CRBN-/- cells expressing HA-tagged substrates were lysed and
incubated with anti-HA antibody to pull down substrates. CRBN
positive cells expressing shGSPT1 that specifically knocks down
GSPT1 were lysed, then mixed with the substrates obtained from
CRBN-/- cells. The mixture was incubated with DMSO alone or
compounds. Immunoprecipitation using anti-HA antibody was
performed. Then, immunoblotting was performed using anti-CRBN or
anti-HA antibodies.
[0781] As shown in FIG. 2, Compound C promotes the interaction
between CRBN and its substrates IKZF1, GSPT1, or GSPT2. As shown,
lenalidomide also promotes the binding of CRBN with its substrate
IKZF1, but not with other substrates GSPT1 or GSPT2. The
lenalidomide-induced CRBN-IKZF1 interaction is abolished by a
specific mutation Q146H in IKZF1.
[0782] 6.4 GSPT1 Level Reduces in Response to Treatment with
Compound C in Lymphoma Cell Line.
[0783] Lymphoma cell line OCI-LY10 was used for Western blot
analysis after treatment with DMSO, 100 .mu.M thalidomide, 10 .mu.M
lenalidomide, 1 .mu.M pomalidomide, 1 .mu.M Compound A, 10 .mu.M
Compound A, 100 .mu.M Compound B, or 100 .mu.M Compound C for 6
hours. Cells were harvested with RIPA buffer, and proteins from
cell lysates were separated by 10% sodium dodecyl sulfate
polyacrylamide (SDS-PAGE) gel electrophoresis (Bio-Rad), then
transferred to PVDF membranes (Invitrogen). Immunoblots were probed
with antibodies recognizing Aiolos (9-9-7; Celgene), CK1a (Abcam),
GSPT1 (Sigma), ZFP91 (LSBio) and .beta.-actin (Li-Cor). Signals
were detected with a Li-Cor Odyssey imager. FIG. 3 shows that GSPT1
protein level reduces in response to the treatment with Compound C
but not the other treatment compounds in the lymphoma cell line. In
addition, as shown in FIG. 3, Aiolos and CK1a protein levels also
reduce in response to the treatment with Compound C.

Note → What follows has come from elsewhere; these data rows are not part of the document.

/-- The domain checks of the commands are exact conditions on values (`60_exceptions.md` R304 and the command rules): the
product check `(f ⊗ WT_LEN) < 2^53` says that the exact product is below `2^53 - 1/2`. -/
def Obligations.DomainChecksAreExactConditions : Prop :=
  ∀ (cfg : Config) (a b : F64), cfg.valid = true →
    (rateOk a = true ↔ fFinite a = true ∧ 1 / 2 ≤ fVal a ∧ fVal a < 2 ^ 53)
    ∧ (filterRateOk a = true ↔ fFinite a = true ∧ 0 < fVal a)
    ∧ (cutoffOk a = true ↔ fFinite a = true ∧ 0 ≤ fVal a)
    ∧ (firCutoffOk a = true ↔ fFinite a = true ∧ 0 < fVal a)
    ∧ (twiceBelow a b = true ↔ fFinite a = true ∧ fFinite b = true ∧ 2 * fVal a < fVal b)
    ∧ (wetOk a = true ↔ fFinite a = true ∧ 0 ≤ fVal a ∧ fVal a ≤ 1)
    ∧ (carrierOk cfg a = true ↔ fFinite a = true ∧ |fVal a| * cfg.wtLen < 2 ^ 53 - 1 / 2)
    ∧ (ddsFreqOk cfg a = true ↔ fFinite a = true ∧ 0 ≤ fVal a ∧ fVal a * cfg.wtLen < 2 ^ 53 - 1 / 2)

/-! ## Delay lines -/

/-- `DL_ENQ` moves the pointer on by one and writes the newest sample there; every older sample is then one read further back,
and the oldest is gone; `DL_CLEAR` makes every word and every read `+0.0` and the pointer 0 (`40_delay_line.md` R121-R123).
That every read after a clear is `+0.0` the spec derives from R121 and R122; that older samples move one read back is inferred
from R121 and the index of R122. -/
def Obligations.EnqueueShiftsAndClearZeroesTheDelayLine : Prop :=
  ∀ (cap : Nat) (u : DelayLine) (v : F64), lineOk cap u = true →
    dlEnq u v = { buf := u.buf.set ((u.wp + 1) % cap) v, wp := (u.wp + 1) % cap }
    ∧ lineOk cap (dlEnq u v) = true ∧ dlRead (dlEnq u v) 0 = v
    ∧ (∀ i, i + 1 < cap → dlRead (dlEnq u v) (i + 1) = dlRead u i)
    ∧ dlClear u = lineAtRest cap ∧ ∀ i < cap, dlRead (dlClear u) i = 0#64

/-- After a clear, or at power-on, `k` enqueues make the line a pure delay: offset `i` reads the value enqueued `i` before the
last, bit for bit, and `+0.0` where there was none (R127, which the spec derives from R121-R123). -/
def Obligations.ClearedDelayLineIsAPureDelay : Prop :=
  ∀ (cap : Nat) (u : DelayLine) (vs : List F64) (i : Nat), i < cap →
    (lineOk cap u = true →
      dlRead (vs.foldl dlEnq (dlClear u)) i = if h : i < vs.length then vs[vs.length - 1 - i] else posZero)
    ∧ dlRead (vs.foldl dlEnq (DelayLine.powerOn cap)) i = if h : i < vs.length then vs[vs.length - 1 - i] else posZero

/-- UDL_ENQUEUE, UDL_READ and UDL_RESET on either dry line (`40_delay_line.md` R124-R126): what each writes and answers, and
OPERAND_RANGE for an offset at or past the capacity. -/
def Obligations.DelayLineCommandsComplete : Prop :=
  ∀ (s : State) (c : Chan) (x : F64) (i : Word), s.Inv →
    let u := s.dry.get c
    let w := (u.wp + 1) % s.cfg.dryCap
    exec (.udlEnqueue c x) s
      = .next { s with dry := s.dry.set c { buf := u.buf.set w x, wp := w }, resp := some ⟨0x2000#64, []⟩ }
    ∧ exec (.udlReset c) s
      = .next { s with dry := s.dry.set c (lineAtRest s.cfg.dryCap), resp := some ⟨0x2200#64, []⟩ }
    ∧ (i.toNat < s.cfg.dryCap → exec (.udlRead c i) s
      = .next { s with resp := some ⟨0x2100#64, [u.buf.getD ((u.wp + s.cfg.dryCap - i.toNat) % s.cfg.dryCap) 0]⟩ })
    ∧ (s.cfg.dryCap ≤ i.toNat → exec (.udlRead c i) s = .next { s with resp := some ⟨0x2105#64, []⟩ })

/-! ## DDS -/

/-- UDDS_SETUP in its domain (`41_dds.md` R141, R153): the stepping registers from `N = round(f ⊗ WT_LEN)` and
`M = round(fs)`, and the phase, the error seed and the cache only where the rate is not the cached one. -/
def Obligations.OscillatorSetupComputesTheStepping : Prop :=
  ∀ (s : State) (fs f : F64), s.Inv → rateOk fs = true → ddsFreqOk s.cfg f = true →
    ∃ (wt p : F64) (N M : Nat) (d : Dds),
      fFinite wt = true ∧ fVal wt = s.cfg.wtLen ∧ IsProd f wt p
      ∧ (N : Int) = ⌊fVal p + 1 / 2⌋ ∧ (M : Int) = ⌊fVal fs + 1 / 2⌋ ∧ 1 ≤ M
      ∧ exec (.uddsSetup fs f) s = .next { s with dds := d, resp := some ⟨0x2800#64, []⟩ }
      ∧ d.step = N / M ∧ IsStepping d (N % M) M ∧ d.valid = true
      ∧ ((∃ r, s.dds.src = some r ∧ fVal r = fVal fs) →
          d.phase = s.dds.phase ∧ d.err = s.dds.err ∧ d.src = s.dds.src)
      ∧ ((∀ r, s.dds.src = some r → fVal r ≠ fVal fs) →
          d.phase = 0 ∧ d.err = 2 * ((N % M : Nat) : Int) - (M : Int) ∧ d.src = some fs)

[0784] 6.5 Compound C Induces Depletion of GSPT1 and Its Binding
Partner eRF1 in 293FT HEK cells.
[0785] Immunoblotting demonstrates that Compound C induces
depletion of GSPT1 and eRF1 in 293FT HEK cells. CRBN+/+(293FT
parental) cells were treated in parallel with CRBN-/- (CRISPR)
cells, CRBN-/- cells expressing CRBN isoform 2, and CRBN-/- cells
expressing CRBN isoform 2 with a W385A mutation. As shown in FIG.
4, Compound C induces degradation of GSPT1 and eRF1 in CRBN+/+
cells but not in CRBN-/- cells. Overexpression of GSPT1 in CRBN+/+
cells reduces this degradation effect. On the other hand,
introduction of CRBNiso2 or CRBNiso2 W385A mutant to the CRBN-/-
cells restores Compound C-induced degradation of GSPT1 and eRF1,
suggesting that Compound C-induced degradation of GSPT1 and eRF1 is
CRBN-dependent.
[0786] 6.6 Identification of Specific Amino Acids in Human CRBN
that are Essential for the Destruction of IKZF1/3 or GSPT1/2
[0787] Critical amino acids in human CRBN that are essential for
the destruction of IKZF1/3 or GSPT1/2 are identified by specific
mutation. Each individual substrate of CRBN was tagged differently,
for example, IKZF1-V5, FLAG-IKZF3, Myc-GSPT1, or HA-GSPT2. They
were co-expressed together with GFP in CRBN -/- cells. These cells
also expressed human CRBN isoform 2, or various specific mutants
(hCRBNiso2 E376V, hCRBNiso2 V387I, or hCRBNiso2 W385A) by
transfection with corresponding DNA. The cells were treated with
DMSO alone, 10 .mu.M lenalidomide, or 1 .mu.M Compound C.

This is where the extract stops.